Seldom had I seen such neglected rooms. The parquet was broken here and there, the enormous windows were covered with dust, the chandeliers hanging from the ceilings were in dusty covers. This was, perhaps, the most ancient part of the house, around which the castle later arose. This thought struck me when I saw a strange room just in front of the library. And here, too, there was a fireplace, but such an enormous one, that an aurochs could have been roasted in it, and nests for the spits even remained in its walls. The windows were small, made of stained glass, the walls were crudely plastered, the ceiling was crossed by heavy, square, carved beams covered with smoke. And on the walls hung crude old weapons.
In a word, this was a room of “the good old times’’ when the masters of the house (the Polish landowners) together with their serfs gathered together in one room and sat beside the fire. The women of the household and the servants spun, the master played dice or the game “Twelve Fingers” with the boys. Oh! Those idyllic old times!
Forgive me, my dear readers, that I cannot omit describing even a single room. It can’t be helped, in his old age a man becomes garrulous. And in addition, you have never seen and never will see anything the like of this, and perhaps it will be interesting to somebody.
The library was in the same style as the entrance hall. High arches, columned windows, armchairs covered with leather now turned brown with age, enormous closets of morain oak and books, books, and books.

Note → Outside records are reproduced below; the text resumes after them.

/-- Every region has acknowledged stride `n` (R37, R304, R344, R372). -/
def State.chipAck (s : State) (n : Nat) : State :=
  let c := s.chipTally
  let replayed := s.rcv.active
  let s := (s.set TST_CHP_TALLY.value c.toNat).set TST_CHP_TALLY_AT.value n
  let s : State := { s with cad := { s.cad with done := true } }
  if !s.jobRuns then s
  else
    let first : Bool := match s.dispatch.acked with | some m => decide (m < n) | none => true
    let s := if first then (s.setDispatch { s.dispatch with acked := some n }).finishWaits else s
    let s := s.tallyDone n c replayed
    let s := if s.rcv.active && s.rcv.replaying && n == s.rcv.fault then s.replayOver else s
    (s.rejoinOver n).pump

/-- REGION_ACK (R34, R304): every block of the mask has acknowledged. -/
def State.regionAck (s : State) (r : Nat) : State :=
  let m := s.mask r
  let x := s.region r
  if m.isEmpty || s.cad.done || s.cad.acked.contains r || !(m.all fun p => x.acked.contains p) || (s.rcv.active && !s.rcv.replaying) then s
  else
    let n := s.get CAD_STRIDE.stride
    let s := s.rset r TST_RGN_TALLY.tally (s.regionTally r).toNat
    let s : State := { s with cad := { s.cad with acked := r :: s.cad.acked, lastAckAt := s.now, lastRegion := r } }
    if s.maskRegions.all fun q => s.cad.acked.contains q then s.chipAck n else s

/-- TETHER_TIMEOUT (R39, R435, R436). -/
def State.tetherTimeout (s : State) (p : Nat) : State :=
  let b := s.block p
  let n := s.get CAD_STRIDE.stride
  let late := if s.ticked then decide (s.tickOf (n + 1) + 64 * s.get CAD_PERIOD.current ≤ s.now) else decide (b.progressAt + 2000000 ≤ s.now)
  if b.get BLK_TETHER.state ≠ 1 ∨ (s.region (regionOf p)).acked.contains p ∨ b.fenced ∨ b.scan.isSome ∨ (s.rmtOf p).state ≠ 0 ∨ !late then s
  else
    let lasting := s.rcv.tether.contains (s.lblockAt p)
    let b := (b.set BLK_TETHER.missed (if s.ticked then 64 else 0)).set BLK_TETHER.state 2
    let s := (s.setBlock p b).onBlock p fun b env =>
      b.note env { cell := 0, code := 0xA1, outcome := if lasting then 2 else 1, detail := (b.readReg env.now BLK_TETHER.off).toNat,
                   detail2 := b.get BLK_DF_STATUS.fl_index }
    s.tetherFault p 1

/-- REJOIN_FAILED (R46): after 65,536 strides the Cadence gives the old schedule up. DESIGN CHOICE, log entry 8: they are counted from
the fault stride F, and from the first checkpoint stride of a rejoin that no recovery began. -/
def State.rejoinFailed (s : State) : State :=
  match s.rcv.rejoin with
  | some f =>
    if s.get CAD_CTL.phase = 2 ∧ s.rcv.longer = false ∧ f + 65536 ≤ s.get CAD_STRIDE.stride then
      ({ s with rcv := { s.rcv with longer := true } } : State).raise 2 0 { code := 0xB0, detail := s.cad.anchorStride }
    else s
  | none => s

/-- Lock is gained (R53): in Held and Ready the follower steps to its source, with a new anchor; a pair goes on. -/
def State.syncLocked (s : State) : State :=
  let s := s.set CAD_SYNC_STATUS.locked 1
  let s := if s.dev = dHeld ∨ s.dev = dReady then
      let n := Config.sourceStride s.freeCtr % 2 ^ 64
      let t := Config.sourceTick s.freeCtr
      let s : State := { s with
        blocks := s.blocks.map fun (p, b) => (p, { b with stride := BitVec.ofNat 64 n }),
        cad := { s.cad with anchorStride := n, anchorAt := t, slew := 0 } }
      s.set CAD_STRIDE.stride n
    else s
  if s.twin.attested && s.get TWN_STATUS.role == 2 && (s.twState == twPAIRING || s.twState == twREJOINING) then
    (s.say sayRESUMED 0).pairLocked
  else s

Well, how can I pass them by without saying at least a few words! My heart stops beating at these memories. Ancient parchment books, books made of the first porous paper, books in which the paper had become yellow with time, paper smooth and glossy. Books of the 17th century which you can immediately recognize by their leather bindings. The red leather of the bindings of the 18th century; the wooden boards, bound with thin black leather, that covered the books of the 16th century.

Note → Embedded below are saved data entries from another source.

-- ==== Sys2Proof/Machine/Farrier.lean ====
section
/-! DEFINITION. The Farrier at work: log intake and export, sensors and trips, management sessions, keys, firmware and the mailbox
(R411 to R431, R323, R378, R438, R464). -/

namespace Sys2Proof.Machine

/-- Whether a session may be used: the Farrier runs and scan is not open (R429). -/
def State.sessionUp (s : State) (i : Nat) : Bool := s.far.awake && s.get FAR_SCAN.openS == 0 && (mget sessionInit s.far.sessions i).open_

/-- Replace a session. -/
def State.setSession (s : State) (i : Nat) (x : Session) : State := s.onFar fun f => { f with sessions := mset sessionInit f.sessions i x }

/-- A command's one answer (R420). -/
def State.answer (s : State) (i n : Nat) (r : MgmtResult) (bytes : List Byte) : State := { s with out := s.out ++ [.answer i n r bytes] }

/-- A record goes to every session that subscribes up to it (R414, R415). -/
def State.pushRecord (s : State) (seq : Nat) (bytes : List Byte) : State :=
  let subs := s.far.sessions.filter fun x => x.2.open_ && (match x.2.next with | some n => decide (n ≤ seq) | none => false)
  subs.foldl (fun s (i, x) => ({ s with out := s.out ++ [.record i bytes] } : State).setSession i { x with next := some (seq + 1) }) s

/-- Room in the chip steward's buffer is filled from below, and its coalesced counts become records (R412). -/
def State.fillHalter (s : State) : State :=
  let s := (List.range 16).foldl (fun s r => s.drainRegion r) s
  let s := ((s.blocks.filter fun x => !x.2.ev.isEmpty || !x.2.coalesced.isEmpty).map Prod.fst).foldl (fun s p => s.drainEv p) s
  if s.evCoalesced.isEmpty || decide (6144 ≤ s.ev.length) then s
  else
    let co := s.evCoalesced.map fun (k, n) => s.stamp { level := 2, code := 0xA5, cell := 0, detail := k % 256, detail2 := n }
    { s with ev := s.ev ++ co, evCoalesced := [] }

/-- EVENT_RECORD_INTAKE (R413, R414): the next record is numbered below M, kept, and forwarded. -/
def State.recordIntake (s : State) : State :=
  match s.ev with
  | [] => s
  | e :: rest =>
    if !s.far.awake then s
    else
      let seq := s.far.next
      let s : State := { s with ev := rest }
      let s := s.onFar fun f => { f with mark := if f.mark ≤ seq then f.mark + 65536 else f.mark, next := seq + 1, log := f.log ++ [(seq, e)] }
      let s := ((s.postEvent seq (e.bytes seq)).pushRecord seq (e.bytes seq)).fillHalter
      if s.far.inFlash + 256 ≤ s.far.log.length then s.flushLog else s

/-- LOG_FLUSH (R414). -/
def State.logFlush (s : State) : State := if s.far.awake then s.flushLog else s

/-- What a log read finds (R415). -/
def State.logLookup (s : State) (seq : Nat) : MgmtResult × List Byte :=
  let held := s.far.log.take s.far.inFlash
  match held.head?, held.getLast? with
  | some a, some b =>
    if b.1 < seq then (.logNotYet, [])
    else if seq < a.1 then (.logGone, [])
    else match held.find? fun x => x.1 == seq with
      | some (_, e) => (.ok, e.bytes seq)
      | none => (.logGap, [])
  | _, _ => (.logNotYet, [])

/-- A stud-book record (R430): kind, unit, time, data. -/
def Stud.bytes (x : Stud) : List Byte :=
  leBytes 1 x.kind ++ [0] ++ leBytes 6 x.place ++ leBytes 8 (Config.utcBase + x.at_ / 1000000000) ++ leBytes 8 x.info ++ List.replicate 8 0

/-- The sensors that exist (R416). -/
def sensorUsed (i : Nat) : Bool := decide (i < 99) || (decide (104 ≤ i) && decide (i < 134))

/-- Whether a reading trips the module (R419). -/
def State.tripping (s : State) (i : Nat) (v : Int) : Bool :=
  (decide (i < 64) && decide ((16 * s.far.tripC : Int) ≤ v)) || (decide (104 ≤ i) && decide (i < 120) && decide (1680 ≤ v))

/-- Whether a reading is beyond a limit that only raises an event (R239, R419, R469). -/
def warning (i : Nat) (v : Int) : Bool :=
  (decide (104 ≤ i) && decide (i < 112) && decide (1520 < v)) || (decide (120 ≤ i) && decide (i < 132) && decide (1360 < v)) ||
    (i == 132 && decide (720 < v))

/-- A sensor's limit event (R434). -/
def State.sensorEvent (s : State) (i v outcome : Nat) : State := s.raise 6 0 { code := 0xBA, outcome := outcome, detail := i, detail2 := v % 2 ^ 32 }

/-- Every rail but the Farrier's falls, and the device is out of service with cause 2 (R292, R419). -/
def State.railsFall (s : State) : State :=
  let s := s.outOfService 2
  let s : State := { s with pins := { s.pins with powerGood := false }, bring := { s.bring with rider := false, beatAt := none } }
  (s.onFar fun f => { f with railBreak := true, reading := false }).set CAD_CTL.run 0

/-- A junction or a die is at its trip temperature (R419). -/
def State.tripIf (s : State) (i v : Nat) : State :=
  if s.tripping i (signed 32 v) then (s.sensorEvent i v 4).railsFall else s

/-- A region rail out of its limits (R295, R353). -/
def State.railIf (s : State) (i v : Nat) : State :=
  if 64 ≤ i ∧ i < 96 ∧ Config.railBad (s.volt ((i - 64) / 2)) v = true then
    ((s.sensorEvent i v 2).onFar fun f => { f with railBreak := true }).regionRecovery ((i - 64) / 2) false
  else s

/-- SENSOR_READ (R416, R419, R464, R469). -/
def State.sensorRead (s : State) (i v : Nat) : State :=
  if !s.far.awake || !s.far.reading || !sensorUsed i then s
  else
    let old := signed 32 (s.sensor i)
    let s : State := { s with sens := mset natZero s.sens i v }
    let s := s.onFar fun f => { f with
      sensAt := mset natZero f.sensAt i (s.now + 1), coolLost := if i = 132 then false else f.coolLost,
      sumW := if i = 98 then f.sumW + v else f.sumW, samplesW := if i = 98 then f.samplesW + 1 else f.samplesW }
    let s := if i = 98 then s.set FAR_PWR.input_w (min v 65535) else s
    let s := if warning i (signed 32 v) && !warning i old then s.sensorEvent i v 4 else s
    let s := if i < 64 then s.spoilSlices (i / 4) else s
    let s := if s.tripping i old then s else s.tripIf i v
    s.railIf i v

/-- Sensor 132 reads invalid after 5 s without a valid reading (R464). -/
def State.coolantWatch (s : State) : State :=
  let at_ := mget natZero s.far.sensAt 132
  if s.far.awake && s.far.reading && !s.far.coolLost && at_ != 0 && decide (at_ - 1 + 5000000000 ≤ s.now) then
    (s.onFar fun f => { f with coolLost := true, sensAt := mset natZero f.sensAt 132 0 }).sensorEvent 132 0 4
  else s

/-- One nanosecond goes by (R32): the timebase counts it, and gains or loses one more for each million ppm that its rate correction has
gathered (R52, R53). -/
def State.tick (s : State) : State :=
  let f := s.cad.frac + s.cad.rate
  let c : Cadence := { s.cad with frac := if 1000000 ≤ f then f - 1000000 else if f ≤ -1000000 then f + 1000000 else f }
  let n := if 1000000 ≤ f then 2 else if f ≤ -1000000 then 0 else 1
  ({ s with now := s.now + n, cad := c } : State).coolantWatch

/-- SESSION_OPEN (R420, R429): at most 4; once an operator anchor is installed the client's certificate must chain to it. -/
def State.sessionOpen (s : State) (chains : Bool) : State :=
  if !s.far.awake || s.get FAR_SCAN.openS == 1 || (s.far.anchor.isSome && !chains) then s
  else
    match (List.range 4).find? fun i => !(mget sessionInit s.far.sessions i).open_ with
    | none => s
    | some i => s.setSession i { open_ := true, anchored := s.far.anchor.isSome }

/-- A management command: it is answered only in an open session; before an anchor is installed only INSTALL_ANCHOR is
accepted, and from ROM only what R421 names. `rom` says that the command is one of these. -/
def State.manage (s : State) (i n : Nat) (rom : Bool) (f : State → State × MgmtResult × List Byte) : State :=
  if !s.sessionUp i then s
  else if !(mget sessionInit s.far.sessions i).anchored || (s.far.rom && !rom) then s.answer i n .state []
  else
    let (s, r, bs) := f s
    s.answer i n r bs

/-- The state report (R29, R421): the state code, CHP_STATE, CHP_READY, the cap in force and the versions of the slots in use. -/
def State.stateReport (s : State) : List Byte :=
  leBytes 1 s.dev ++ leBytes 8 (mget chipReset s.regs CHP_STATE.off).toNat ++ leBytes 8 (mget chipReset s.regs CHP_READY.off).toNat ++
    leBytes 2 s.cap ++ (List.range 5).flatMap fun c => leBytes 8 (leAt (s.fw (c + 1)).used 8 8)

/-- GET_STATE (R421). -/
def State.getState (s : State) (i n : Nat) : State := s.manage i n true fun s => (s, .ok, s.stateReport)

/-- SUBSCRIBE (R415): records held from the starting number on are pushed, and later ones as they come; a session too far behind
gets one LAG notice. -/
def State.subscribe (s : State) (i n start : Nat) : State :=
  if !s.sessionUp i then s
  else
    let s := s.manage i n false fun s => (s, .ok, [])
    let x := mget sessionInit s.far.sessions i
    if !x.anchored || s.far.rom then s
    else if start + 65536 + 1 < s.far.next then ({ s with out := s.out ++ [.lag i start] } : State).setSession i { x with next := none }
    else
      let held := s.far.log.filter fun y => decide (start ≤ y.1)
      let s : State := { s with out := s.out ++ held.map fun y => .record i (y.2.bytes y.1) }
      s.setSession i { x with next := some (max start s.far.next) }

/-- LOG_READ (R415). -/
def State.mgmtLogRead (s : State) (i n seq : Nat) : State := s.manage i n false fun s => (s, s.logLookup seq)

/-- SENSORS (R421): every sensor that has a reading. -/
def State.sensors (s : State) (i n : Nat) : State :=
  s.manage i n false fun s =>
    (s, .ok, ((List.range 134).filter fun j => mget natZero s.far.sensAt j != 0).flatMap fun j => leBytes 1 j ++ leBytes 4 (s.sensor j))

/-- STUD_READ (R421, R430). -/
def State.studRead (s : State) (i n index : Nat) : State :=
  s.manage i n false fun s => (s, .ok, (s.stud.drop index).flatMap Stud.bytes)

/-- A configuration value in its range (R411), none where it is outside. -/
def State.configure (s : State) : ConfigItem → Option State
  | .riderGib v => if 16 ≤ v ∧ v ≤ 1024 ∧ v % 16 = 0 then some (s.onFar fun f => { f with riderGib := v }) else none
  | .mgmtAddr bs => some (s.onFar fun f => { f with mgmtAddr := bs })
  | .mgmtCapW v =>
    if v = 0 ∨ (s.fuses.capW ≤ 2 * v ∧ v ≤ s.fuses.capW) then some (s.onFar fun f => { f with mgmtCap := v }).showCap else none
  | .thermalTripC v =>
    if 100 ≤ v ∧ v ≤ 110 then
      let s := s.onFar fun f => { f with tripC := v }
      match (List.range 64).find? fun j => mget natZero s.far.sensAt j != 0 && s.tripping j (signed 32 (s.sensor j)) with
      | some j => some (s.tripIf j (s.sensor j))
      | none => some s
    else none

/-- SET_CONFIG (R411). -/
def State.setConfig (s : State) (i n : Nat) (item : ConfigItem) : State :=
  s.manage i n false fun s =>
    match s.configure item with
    | some s => (s, .ok, [])
    | none => (s, .refused, [])

/-- OUT_OF_SERVICE (R421): cause 6. -/
def State.mgmtOos (s : State) (i n : Nat) : State := s.manage i n false fun s => (s.outOfService 6, .ok, [])

/-- Out of service is cleared (R289, R295, R442): causes 1, 2 and 5 take the cold path, others a warm path. -/
def State.clearOos (s : State) : State :=
  let s : State := { s with chipResets := [] }
  let c := s.get CHP_STATE.oos_cause
  if c = 1 ∨ c = 2 ∨ c = 5 then s.startCold else (s.clearDie).startWarm

/-- CLEAR (R289, R421, R429). -/
def State.mgmtClear (s : State) (i n : Nat) : State :=
  s.manage i n true fun s => if s.dev = dOos then (s.clearOos, .ok, []) else (s, .state, [])

/-- PARTNER_DOWN (R378, R421). -/
def State.mgmtPartnerDown (s : State) (i n : Nat) : State := s.manage i n false fun s => (s.partnerDown, .ok, [])

/-- A pack record's layout (R320, R321). -/
def packRecordOk (bs : List Byte) (len records k : Nat) : Bool :=
  let a := 64 + 32 * k
  let cls := leAt bs a 1
  let slice := leAt bs (a + 1) 1
  let n := leAt bs (a + 4) 4
  let off := leAt bs (a + 8) 8
  decide (1 ≤ cls) && decide (cls ≤ 5) && (if cls = 5 then slice == 3 else decide (20 ≤ slice) && decide (slice ≤ 23)) && zeroAt bs (a + 2) 2 &&
    zeroAt bs (a + 24) 8 && off % 64 == 0 && decide (64 + 32 * records ≤ off) && decide (off + n ≤ len)

/-- The items of a stimulus (R321): kinds 1 to 6, zero-padded to 8 bytes, the last of kind 6 with no data. -/
def stimulusOk : Nat → List Byte → Bool
  | 0, _ => false
  | k + 1, bs =>
    let kind := leAt bs 0 1
    let n := leAt bs 4 4
    let m := ceilDiv n 8 * 8
    if bs.length < 8 + m ∨ ¬ zeroAt bs 1 3 ∨ kind = 0 ∨ 6 < kind ∨ ¬ zeroAt bs (8 + n) (m - n) then false
    else if kind = 6 then n == 0
    else stimulusOk k (bs.drop (8 + m))

/-- The code of a pushed pack (R320, R323). -/
def State.packCheck (s : State) (bs : List Byte) : Nat :=
  let n := leAt bs 6 2
  let len := leAt bs 16 8
  let form := leAt bs 0 4 == 0x4B434150 && leAt bs 4 2 == 1 && decide (1 ≤ n) && decide (n ≤ 4096) && leAt bs 8 8 != 0 && len % 64 == 0 &&
    decide (64 + 32 * n ≤ len) && bs.length == len + 2944 && zeroAt bs 56 8 && (List.range n).all fun k =>
      packRecordOk bs len n k && stimulusOk (len / 8 + 1) (sliceZ bs (leAt bs (64 + 32 * k + 8) 8) (leAt bs (64 + 32 * k + 4) 4))
  let sec := bs.drop len
  let layout := leAt sec 16 4 == 2828 && zeroAt sec 20 44 && zeroAt sec 2892 52
  let digest := sliceZ bs 24 32
  if !(form && layout) then 1
  else if sha256 (zeroed (bs.take len) 24 32) ≠ digest then 2
  else if !signatureOk s.far.packKeys sec digest then 3
  else if leAt bs 8 8 ≤ leAt s.far.newestPack 8 8 then 4
  else 0

/-- PACK_PUSH (R300, R323): a pack that passes is kept and becomes active, but one pushed during bring-up only from Held on. -/
def State.packPush (s : State) (i n : Nat) (bs : List Byte) : State :=
  s.manage i n false fun s =>
    let r := s.packCheck bs
    let s := s.set TST_CHP_PACK_STATUS.last_result r
    let s := if r ≠ 0 then s else if s.dev = dBringup then s.onFar fun f => { f with packNext := bs } else (s.onFar fun f => { f with pack := bs }).showPack
    (s, .pack r, [])

/-- FW_STAGE (R426): the checks in order, then the inactive slot is written. -/
def State.fwStage (s : State) (i n : Nat) (bs : List Byte) : State :=
  let c := leAt bs 4 1
  s.manage i n (c == 1) fun s =>
    if s.far.activating.isSome then (s, .fwBusy, [])
    else
      match s.fwCheck bs with
      | .ok =>
        let w := s.fw c
        let w : Firmware := if w.active = 0 then { w with slotB := bs } else { w with slotA := bs }
        (s.setFw c { w with staged := true, fresh := false }, .ok, [])
      | r => (s, r, [])

/-- The vendor key set comes into use (R423, R427). -/
def State.useKeys (s : State) : State :=
  let s := s.switchSlot 5
  match s.fwPayload (s.fw 5).used with
  | some body => s.onFar fun f => { f with fwKeys := (Config.keySet body).1, packKeys := (Config.keySet body).2 }
  | none => s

And the titles, my God, what titles: “The Royal Roussian Catechism”, “An Authentic Chronicle of the Life of Yan Zborowsky”, “Varlaam the Indian”, “A Parable about Fame”, old “Six-Day” manuscripts,* collections of ancient legends, “Gesta Romanorum” consisting of 200 stories, “Trishchan and Izota”, the Byelorussian variant of “Bova”, “Apephegma”, “Speech of Myaleshka”. A treasure-house! And there were newer books written in a mannered style, with long titles, such as “Cupid Contrives, or One Thousand Ways and Means an Adoring Lover Can Apply to Make His Beloved Consent to Love’s Greed”.